Metaldehyde readily crosses the blood-brain barrier. Metaldehyde was detected in the brain, blood, and liver of mice given metaldehyde orally at toxic and nontoxic doses.10 It was also found in the serum and urine of a human for up to 3 to 4 days following exposure.12 Decreased brain concentrations of GABA, norepinephrine (NA), and 5-hydroxytryptamine (5-HT) and increased monoamine oxidase (MAO) activity were seen in mice dosed with metaldehyde.14,15 GABA has an inhibitory role in neuronal excitation, and a decrease in GABA levels may lead to convulsions.

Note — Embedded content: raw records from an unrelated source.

-- ==== Sys2Proof/Machine/QueueOps.lean ====
section
/-! DEFINITION. The queue instructions of a job (R253, R389). -/
namespace Sys2Proof.Machine

/-- Whether a queue is open to the executing job for pushing or popping. -/
def queueOpen (s : State) (c k n : Nat) (push : Bool) : Bool :=
  let q := queueOf s n
  qAsid q == asidOf (ctxOf s c k) && q.qcfg.getLsbD (if push then 43 else 42)

/-- A queue access refused (R253, R43): PERM, and an entry that gives the queue number as the address. -/
def queuePerm (s : State) (c k n : Nat) (push : Bool) : State :=
  trapCur (logViol s (coreDie c) { asid := asidOf (ctxOf s c k), addr := n, cause := Cause.perm.code, reqid := c, kind := 0,
                                   akind := 1, acc := if push then 1 else 0 }) .perm

/-- The operand checks, and the packet read for a push, which is a release at DEV scope. -/
def withPacket (v va : Word) (c k : Nat) (s : State) (fin : State → Nat → List Word → State) : State :=
  let n := field v 0 7
  if above v 7 then trapCur s .illop
  else if va.toNat % 64 ≠ 0 then faultGlobal s va 0 (bareFault .align)
  else if !queueOpen s c k n true then queuePerm s c k n true
  else
    match releaseNow s (.unit c k 0) .dev with
    | (t, false) => waitIn t .none
    | (t, true) => readRecord t c k va 64 64 fun u p => fin u n p

/-- QPUSH with its operands read. -/
def qpushOp (d : Reg) (v va : Word) (c k : Nat) (s : State) : State :=
  withPacket v va c k s fun t n p =>
    match appendPacket t n p with | (u, ok) => retireS u d (if ok then 0 else 1) 1

/-- QPUSH (R253). -/
def execQpush (g : Guard) (d a b : Reg) (s : State) : Out :=
  .next (guarded g s fun t => ctxOnly t (qpushOp d (srcS t a) (srcS t b)))

/-- QPUSHW with its operands read: while the queue is full it waits, and after QTMO cycles of waiting it raises QFULLTMO. -/
def qpushwOp (v va : Word) (c k : Nat) (s : State) : State :=
  let q := (ctxOf s c k).seq
  let full := !above v 7 && decide (64 ≤ (queueOf s (field v 0 7)).packets.length)
  match q.wait, full with
  | .since t, true => if q.qtmo ≠ 0 ∧ t + q.qtmo.toNat ≤ s.cycle then trapCur s .qfulltmo else s
  | _, _ =>
    withPacket v va c k s fun t n p =>
      match appendPacket t n p with | (u, true) => retire u 1 | (_, false) => waitIn t (.since t.cycle)

/-- QPUSHW (R253, R389). -/
def execQpushw (g : Guard) (a b : Reg) (s : State) : Out :=
  .next (guarded g s fun t => ctxOnly t (qpushwOp (srcS t a) (srcS t b)))

/-- QPUSHW_TIMEOUT (R389): a QPUSHW whose wait has reached QTMO raises QFULLTMO. -/
def execQpushwTimeout (c k : Nat) (s : State) : Out :=
  .next (
    match waitingInstr s c k with
    | (t, some (.qpushw _ a b)) => { qpushwOp (srcS t a) (srcS t b) c k t with cur := s.cur }
    | _ => s)

/-- QPOP with its operands read: the head packet is written as one 64-byte store and removed. -/
def qpopOp (d : Reg) (v va : Word) (c k : Nat) (s : State) : State :=
  let n := field v 0 7
  let x := ctxOf s c k
  if above v 7 then trapCur s .illop
  else if va.toNat % 64 ≠ 0 then faultGlobal s va 1 (bareFault .align)
  else if !queueOpen s c k n false then queuePerm s c k n false
  else
    match headOf (queueOf s n) with
    | none => retireS s d 0 1
    | some p =>
      match translate s c x.r.xlroot va needStore with
      | (t, .error f) => faultGlobal t va 1 f
      | (t, .ok a) =>
        if scoreStalls (coreOf t c) (globalRng (asidOf x) va.toNat 64) true then waitIn t .none
        else
          match admitted t c k 64 (atSeq k) with
          | (u, false) => waitIn u .none
          | (u, true) =>
            let w := signAccess u c k va.toNat 64 true
            retireS (popHead (storeOrSend w (.unit c k 0) (asidOf x) va.toNat a (wordsBytes p) false) n) d 1 1

/-- QPOP (R253). -/
def execQpop (g : Guard) (d a b : Reg) (s : State) : Out :=
  .next (guarded g s fun t => ctxOnly t (qpopOp d (srcS t a) (srcS t b)))

/-- QSTAT's word (R253). -/
def qstatWord (s : State) (c k n : Nat) : Word :=
  let q := queueOf s n
  let m := q.packets.length
  BitVec.ofNat 64 m ||| place (if m = 64 then 1 else 0) 7 ||| place (if queueOpen s c k n true then 1 else 0) 8 |||
    place (if queueOpen s c k n false then 1 else 0) 9 ||| place (qPrio q) 10

/-- QSTAT (R253). -/
def execQstat (g : Guard) (d a : Reg) (s : State) : Out :=
  .next (guarded g s fun t => ctxOnly t fun c k u =>
    let v := srcS u a
    if above v 7 then trapCur u .illop else retireS u d (qstatWord u c k (field v 0 7)) 1)

end Sys2Proof.Machine
end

The mechanism of disruption of the GABAergic system by metaldehyde is still unknown, but inhibition of glutamic acid decarboxylase (GAD) as the cause of reduction of GABA concentrations is unlikely.10 Depletion of central stores of NA and 5-HT is correlated with a decreased threshold of convulsions.16 Because MAO is an important enzyme in the metabolism of NA and 5-HT, these may interact to contribute to the mode of action, in addition to GABA.
Hyperthermia can play a major role in the pathophysiology of metaldehyde toxicosis, and it is assumed that the muscle tremors often seen in metaldehyde-poisoned animals are the primary cause of body temperatures in excess of 42° C. At body temperatures of 42° C to 43° C (107° F-109° F), cellular necrosis may begin to occur within a few minutes in all organ systems.17 Hyperthermia may alter electrolyte balances, and metaldehyde is reported to cause severe acid-base derangements. The resulting metabolic acidosis is associated with hyperpnea and central nervous system (CNS) depression.